Addressing the issue of allocating space resources, Third World nations have
presented to the U.N. General Assembly the "Common Heritage of Mankind"
principle, affirming that the natural resources of space are held in common by
all nations and should be distributed equitably for the benefit of all
humankind, as also stated in the "Common Benefit" principle of the 1967 Outer
Space Treaty. Following these principles, Third World nations question whether
the allocation of benefits and wealth from a commonly held resource such as
space should be determined solely on the basis of a nation's technological
capability to exploit that resource. They call not only for an international
regulatory structure that would "rationally manage" and "equitably share" the
benefits of space resources, but also for the international sharing of
appropriate technologies related to their development (United Nations 1979).

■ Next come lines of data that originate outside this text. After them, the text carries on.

-- ==== Sys2Proof/Machine/Ops.lean ====
section
/-! DEFINITION. The named reads and writes of the part's tables, and the moves of the Reservation Pool: every change of
a record goes through `Pool.put` and every freed slot through `Pool.release`, so that a slot's collection always
follows its record (R27). -/

namespace Sys2Proof.Machine

/-! ## Codes of the enumerations (spec 12, 12.3.3) -/

/-- Socket from its code. -/
def Socket.ofCode : Nat → Option Socket
  | 0 => some .a
  | 1 => some .b
  | _ => none

def Socket.code : Socket → Nat
  | .a => 0
  | .b => 1

/-- Connector type from its code. -/
def ConnType.ofCode : Nat → Option ConnType
  | 0 => some .ct0
  | 1 => some .ct1
  | 2 => some .ct2
  | 3 => some .ct3
  | _ => none

def ConnType.code : ConnType → Nat
  | .ct0 => 0
  | .ct1 => 1
  | .ct2 => 2
  | .ct3 => 3

def Service.ofCode : Nat → Option Service
  | 0 => some .inService
  | 1 => some .out
  | _ => none

def Service.code : Service → Nat
  | .inService => 0
  | .out => 1

def Condition.code : Condition → Nat
  | .free => 0
  | .reserved => 1
  | .unverified => 2
  | .intruded => 3
  | .inUse => 4
  | .overstay => 5
  | .dark => 6
  | .out => 7

def Indicator.code : Indicator → Nat
  | .available => 0
  | .reserved => 1
  | .identify => 2
  | .inUse => 3
  | .alert => 4
  | .out => 5

def Occupancy.code : Occupancy → Nat
  | .vacant => 0
  | .occupied => 1
  | .unknown => 2

def Plug.code : Plug → Nat
  | .unplugged => 0
  | .plugged => 1
  | .unknown => 2

def VerifyTimer.code : VerifyTimer → Nat
  | .idle => 0
  | .running _ => 1
  | .expired => 2

def FeederState.code : FeederState → Nat
  | .unused => 0
  | .normal => 1
  | .tripped => 2
  | .recovering => 3

def LinkState.code : LinkState → Nat
  | .absent => 0
  | .seeking => 1
  | .preparing => 2
  | .active => 3
  | .standby => 4
  | .waking => 5
  | .isolated => 6
  | .lost => 7

def IsolationCause.code : IsolationCause → Nat
  | .none => 0
  | .postFault => 1
  | .prepareTimeout => 2
  | .wakeFault => 3
  | .host => 4

def RecState.code : RecState → Nat
  | .waiting => 1
  | .booked => 2
  | .held => 3
  | .arriving => 4
  | .engaged => 5
  | .closing => 6

def Origin.code : Origin → Nat
  | .booked => 1
  | .walkIn => 2

def LastCause.code : LastCause → Nat
  | .book => 1
  | .walkIn => 2
  | .windowStart => 3
  | .arrive => 4
  | .occupancy => 5
  | .relocated => 6
  | .demoted => 7
  | .placed => 8
  | .extend => 9
  | .retract => 10
  | .session => 11
  | .closed => 12

def Result.code : Result → Nat
  | .complete => 1
  | .stopped => 2
  | .noShow => 3
  | .cancelled => 4
  | .expired => 5
  | .displaced => 6

def ClosedBy.code : ClosedBy → Nat
  | .host => 1
  | .departed => 2
  | .service => 3
  | .timer => 4
  | .link => 5
  | .relocation => 6

def Phase.code : Phase → Nat
  | .plugWait => 1
  | .charge => 2
  | .paused => 3
  | .quotaMet => 4
  | .satisfied => 5
  | .halted => 6
  | .overstay => 7
  | .settling => 8

def PauseCause.code : PauseCause → Nat
  | .none => 0
  | .shortfall => 1
  | .trip => 2
  | .overdraw => 3

def SettleCause.code : SettleCause → Nat
  | .departed => 1
  | .host => 2
  | .service => 3

def Verdict.ofCode : Nat → Option Verdict
  | 0 => some .continue_
  | 1 => some .accept
  | 2 => some .refuse
  | _ => none

def Verdict.code : Verdict → Nat
  | .continue_ => 0
  | .accept => 1
  | .refuse => 2

def PriorityMode.ofCode : Nat → Option PriorityMode
  | 0 => some .keep
  | 1 => some .raise
  | 2 => some .lower
  | 3 => some .set
  | _ => none

def PriorityMode.code : PriorityMode → Nat
  | .keep => 0
  | .raise => 1
  | .lower => 2
  | .set => 3

def MapMode.ofCode : Nat → Option MapMode
  | 0 => some .keep
  | 1 => some .widen
  | 2 => some .narrow
  | 3 => some .replace
  | 4 => some .exclude
  | _ => none

def MapMode.code : MapMode → Nat
  | .keep => 0
  | .widen => 1
  | .narrow => 2
  | .replace => 3
  | .exclude => 4

def PrefMode.ofCode : Nat → Option PrefMode
  | 0 => some .keep
  | 1 => some .add
  | 2 => some .set
  | _ => none

def PrefMode.code : PrefMode → Nat
  | .keep => 0
  | .add => 1
  | .set => 2

/-! ## Numbers of objects -/

/-- The object a number names, when the part has it. -/
def fin? (n i : Nat) : Option (Fin n) := if h : i < n then some ⟨i, h⟩ else none

/-- A set of bays as a membership test. -/
def BayMask.has (m : BayMask) (b : BayId) : Bool := m.getLsbD b.val

/-- The set of the listed bays. -/
def BayMask.ofList (l : List BayId) : BayMask := l.foldl (fun m b => m ||| (1#64 <<< b.val)) 0#64

/-! ## Reading and writing the tables -/

def Part.bay (p : Part) (b : BayId) : Bay := p.bays.get b
def Part.setBay (p : Part) (b : BayId) (x : Bay) : Part := { p with bays := p.bays.set b.val x b.isLt }
def Part.modBay (p : Part) (b : BayId) (f : Bay → Bay) : Part := p.setBay b (f (p.bay b))

def Part.feeder (p : Part) (f : FeederId) : Feeder := p.feeders.get f
def Part.setFeeder (p : Part) (f : FeederId) (x : Feeder) : Part := { p with feeders := p.feeders.set f.val x f.isLt }
def Part.modFeeder (p : Part) (f : FeederId) (g : Feeder → Feeder) : Part := p.setFeeder f (g (p.feeder f))

def Part.trip (p : Part) (f : FeederId) : TripInput := p.trips.get f
def Part.setTrip (p : Part) (f : FeederId) (x : TripInput) : Part := { p with trips := p.trips.set f.val x f.isLt }

def Part.post (p : Part) (q : PostId) : Post := p.posts.get q
def Part.setPost (p : Part) (q : PostId) (x : Post) : Part := { p with posts := p.posts.set q.val x q.isLt }
def Part.modPost (p : Part) (q : PostId) (g : Post → Post) : Part := p.setPost q (g (p.post q))

def Part.lane (p : Part) (l : LaneId) : Lane := p.lanes.get l
def Part.setLane (p : Part) (l : LaneId) (x : Lane) : Part := { p with lanes := p.lanes.set l.val x l.isLt }

def Part.rule (p : Part) (r : RuleId) : Rule := p.rules.get r
def Part.setRule (p : Part) (r : RuleId) (x : Rule) : Part := { p with rules := p.rules.set r.val x r.isLt }

/-- Now: the minute count; 0 while the clock is UNSET (R18). -/
def Part.now (p : Part) : Nat := if p.clock.set then p.clock.minute else 0

/-- The time base moves to the moment of an event, never backwards (log 2). -/
def Part.at (p : Part) (time : Nat) : Part := { p with time := max p.time time }

def allBays : List BayId := allBelow 64
def allFeeders : List FeederId := allBelow 8
def allPosts : List PostId := allBelow 32
def allRules : List RuleId := allBelow 32

/-! ## The collections of the pool (R27) -/

/-- The collection a slot stands in. -/
inductive Home where
  | free | chain (b : BayId) | waiting | closing
  deriving DecidableEq, Repr

/-- The four chained states (R27). -/
def RecState.chained : RecState → Bool
  | .booked | .held | .arriving | .engaged => true
  | .waiting | .closing => false

/-- The chained states before engagement: the record may be relocated. -/
def RecState.upcoming : RecState → Bool
  | .booked | .held | .arriving => true
  | .waiting | .engaged | .closing => false

/-- The collection that a record's state gives it (R27). -/
def Record.home (r : Record) : Home :=
  match r.state with
  | .waiting => .waiting
  | .closing => .closing
  | .booked | .held | .arriving | .engaged => .chain (r.bay.getD 0)

def Pool.slot (q : Pool) (s : SlotId) : Slot := q.slots.get s
def Pool.setSlot (q : Pool) (s : SlotId) (x : Slot) : Pool := { q with slots := q.slots.set s.val x s.isLt }

/-- The live record of a slot, if any. -/
def Pool.record (q : Pool) (s : SlotId) : Option Record := (q.slot s).record

/-- The collection a slot belongs to: the free list, or what its record's state gives (R27). -/
def Pool.homeOf (q : Pool) (s : SlotId) : Home :=
  match q.record s with
  | none => .free
  | some r => r.home

/-- The members of a collection in order. -/
def Pool.members (q : Pool) : Home → List SlotId
  | .free => q.free
  | .chain b => q.chains.get b
  | .waiting => q.waiting
  | .closing => q.closing

def Pool.setMembers (q : Pool) (h : Home) (l : List SlotId) : Pool :=
  match h with
  | .free => { q with free := l }
  | .chain b => { q with chains := q.chains.set b.val l b.isLt }
  | .waiting => { q with waiting := l }
  | .closing => { q with closing := l }

/-- Insert `x` before the first member that it comes before. -/
def insertBefore {α : Type} (before : α → Bool) (x : α) : List α → List α
  | [] => [x]
  | y :: ys => if before y then x :: y :: ys else y :: insertBefore before x ys

/-- Whether record `r` in slot `s` ranks before record `r'` in slot `s'` in the Waiting List: priority class
descending, then created minute ascending, then slot ascending (R85). -/
def ranksBefore (r : Record) (s : SlotId) (r' : Record) (s' : SlotId) : Bool :=
  r.priority > r'.priority ||
    (r.priority = r'.priority && (r.created < r'.created || (r.created = r'.created && s < s')))

/-- Add a slot to a collection at the place that its record `r` gives it: by window start in a chain (R35), by rank in
the Waiting List (R85), at the tail of the closing list (R41), at the head of the free list (R33). -/
def Pool.join (q : Pool) (h : Home) (s : SlotId) (r : Record) : Pool :=
  q.setMembers h <|
    match h with
    | .free => s :: q.free
    | .chain b =>
      insertBefore (fun y => match q.record y with
        | some r' => r.windowStart < r'.windowStart
        | none => false) s (q.chains.get b)
    | .waiting =>
      insertBefore (fun y => match q.record y with
        | some r' => ranksBefore r s r' y
        | none => false) s q.waiting
    | .closing => q.closing ++ [s]

/-- Remove a slot from a collection. -/
def Pool.leave (q : Pool) (h : Home) (s : SlotId) : Pool :=
  q.setMembers h ((q.members h).filter (fun y => y ≠ s))

/-- Store a record in its slot. Where its state or bay gives it another collection than before, it leaves the old one
and joins the new one within the same event (R27); otherwise it keeps its position (R36). -/
def Pool.put (q : Pool) (s : SlotId) (r : Record) : Pool :=
  let stored := q.setSlot s { q.slot s with record := some r }
  if q.homeOf s = r.home then stored else (stored.leave (q.homeOf s) s).join r.home s r

/-- The next generation of a slot: 255 wraps to 1 (R31). -/
def nextGeneration (g : Nat) : Nat := if g ≥ 255 then 1 else g + 1

/-- Free a slot: its record is gone, its generation advances, and it goes to the head of the free list (R43). -/
def Pool.release (q : Pool) (s : SlotId) : Pool :=
  let left := q.leave (q.homeOf s) s
  let freed := left.setSlot s ⟨nextGeneration (q.slot s).generation, none⟩
  { freed with free := s :: freed.free }

/-- RESET-PART BOOK: every live record is freed with its generation advanced, free slots keep theirs, and the lists
are rebuilt (R49). -/
def Pool.rebuild (q : Pool) : Pool where
  slots := allSlots.foldl (fun v s =>
    match (v.get s).record with
    | none => v
    | some _ => v.set s.val ⟨nextGeneration (v.get s).generation, none⟩ s.isLt) q.slots
  free := allSlots
  chains := Vector.replicate 64 []
  waiting := []
  closing := []

/-- The handle of a slot's record: generation times 256 plus the slot number (R31). -/
def Pool.handle (q : Pool) (s : SlotId) : Nat := (q.slot s).generation * 256 + s.val

/-- The slot and live record that a handle names (R32). -/
def Pool.find (q : Pool) (handle : Nat) : Option (SlotId × Record) :=
  match fin? 192 (handle % 256) with
  | none => none
  | some s =>
    if handle / 256 = 0 ∨ handle / 256 ≠ (q.slot s).generation then none
    else (q.record s).map (fun r => (s, r))

/-- Records chained on all bays together (R27). -/
def Pool.chainedCount (q : Pool) : Nat := (allBays.map (fun b => (q.chains.get b).length)).sum

/-! ## Records and chains, seen from the part -/

def Part.record (p : Part) (s : SlotId) : Option Record := p.pool.record s
def Part.chain (p : Part) (b : BayId) : List SlotId := p.pool.chains.get b

/-- Whether a slot holds a record of which the test holds. -/
def Part.recordIs (p : Part) (test : Record → Bool) (s : SlotId) : Bool :=
  match p.record s with
  | some r => test r
  | none => false

/-- The occupant of a bay: the ENGAGED record on its chain (R96). -/
def Part.occupant (p : Part) (b : BayId) : Option SlotId :=
  (p.chain b).find? (p.recordIs (fun r => r.state = .engaged))

/-- The session of a slot's record. -/
def Part.session (p : Part) (s : SlotId) : Option Session := (p.record s).bind (·.session)

/-- The configured bays of a feeder, in bay order (R11). -/
def Part.baysOfFeeder (p : Part) (f : FeederId) : List BayId :=
  allBays.filter (fun b => (p.bay b).configured && (p.bay b).feeder = f)

/-- The configured bays of a post, in bay order (R15). -/
def Part.baysOfPost (p : Part) (q : PostId) : List BayId :=
  allBays.filter (fun b => (p.bay b).configured && (p.bay b).post = q)

/-- The configured bay bound to a socket of a post (R15). -/
def Part.boundBay (p : Part) (q : PostId) (k : Socket) : Option BayId :=
  allBays.find? (fun b => (p.bay b).configured && (p.bay b).post = q && (p.bay b).socket = k)

/-- The idle condition of a post is to be evaluated in this event (R161). -/
def Part.touchPost (p : Part) (q : PostId) : Part :=
  if q ∈ p.work.idle then p else { p with work := { p.work with idle := p.work.idle ++ [q] } }

/-- The post of the bay in a record's bay field is touched. -/
def Part.touchBayOf (p : Part) (b : Option BayId) : Part :=
  match b with
  | some b => p.touchPost (p.bay b).post
  | none => p

/-- A retry of the Waiting List becomes due (R89). -/
def Part.retryDue (p : Part) : Part := { p with work := { p.work with retry := true } }

/-- Store a record, and note a link, an unlink or a moved start for the idle condition of the posts concerned (R161). -/
def Part.put (p : Part) (s : SlotId) (r : Record) : Part :=
  let moved := { p with pool := p.pool.put s r }
  match p.record s with
  | some old =>
    if old.home = r.home ∧ old.windowStart = r.windowStart then moved
    else (moved.touchBayOf old.bay).touchBayOf r.bay
  | none => moved.touchBayOf r.bay

/-- A change of a record that a notice reports, with its cause (R44). -/
def Record.flag (r : Record) (c : LastCause) : Record := { r with notice := true, lastCause := c }

/-! ## Free orders (R24, log 4) -/

/-- The list in an order read from the free value at counter `k`. -/
def freeOrderOf {α : Type} : Nat → Nat → List α → List α
  | 0, _, l => l
  | fuel + 1, k, a :: b :: t =>
    let i := Config.freeOrder k % (t.length + 2)
    match (a :: b :: t)[i]? with
    | some x => x :: freeOrderOf fuel (k + 1) ((a :: b :: t).eraseIdx i)
    | none => a :: b :: t
  | _ + 1, _, l => l

/-- Put a list in a free order; a list of fewer than two members needs none. -/
def Part.inFreeOrder {α : Type} (p : Part) (l : List α) : List α × Part :=
  match l with
  | a :: b :: t => (freeOrderOf (t.length + 2) p.choices (a :: b :: t), { p with choices := p.choices + t.length + 2 })
  | l => (l, p)

end Sys2Proof.Machine
end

Their arguments resemble most closely the "Natural Law School" of space law,
which argues that law is based on the fundamental principles of morality found
in the human community and derived from understandings of the nature of
humankind. It is, therefore, important to plan for the future uses of space
and its resources in order to insure not only an equitable distribution but
also to prevent conflicts among nations as have occurred during earlier eras
of exploration. This group would argue for one of three possibilities for the
legal status of space: (1) res communis omnium, that is, space as a common
heritage for humankind to be regulated and garnered by all nations; (2) res
extra commercium, that is, space as a common heritage governed by an
international organization such as the United Nations; or (3) res communis
humanitatis, that is, space as a common heritage that is not owned by any
nation but from which all nations may garner benefits (McDougall 1985, 7 and
Cocca 1973, 174).


Why are the issues of the legal status of space, its resources, and space
technology transfers so important? For developed countries such as the U.S.,
the need to maintain technological leadership is inseparable from national
security, making the sharing of technology an untenable demand. They see the
commercialization of space as (1) forming the creative frontier of
technological research and development; (2) developing those "economies of
scale" essential to a country's economic growth on the global level; (3)
enhancing industrial and educational capabilities, thus advancing a country's
standing on the "learning curve" internationally; (4) enabling nations to
acquire "hard currency" on the global market; and (5) promoting national pride
and international prestige (Reynolds and Merges 1989, 230).


Third World countries also see the economic importance of space industries.
They therefore argue for the implementation of the common heritage principle
and an international regulatory agency to (1) enable developing countries to
reach economic and political parity with the developed countries, and (2) help
establish a new, more stable, international economic order based on
cooperation for the mutual benefit of all nations (Reynolds and Merges, 96).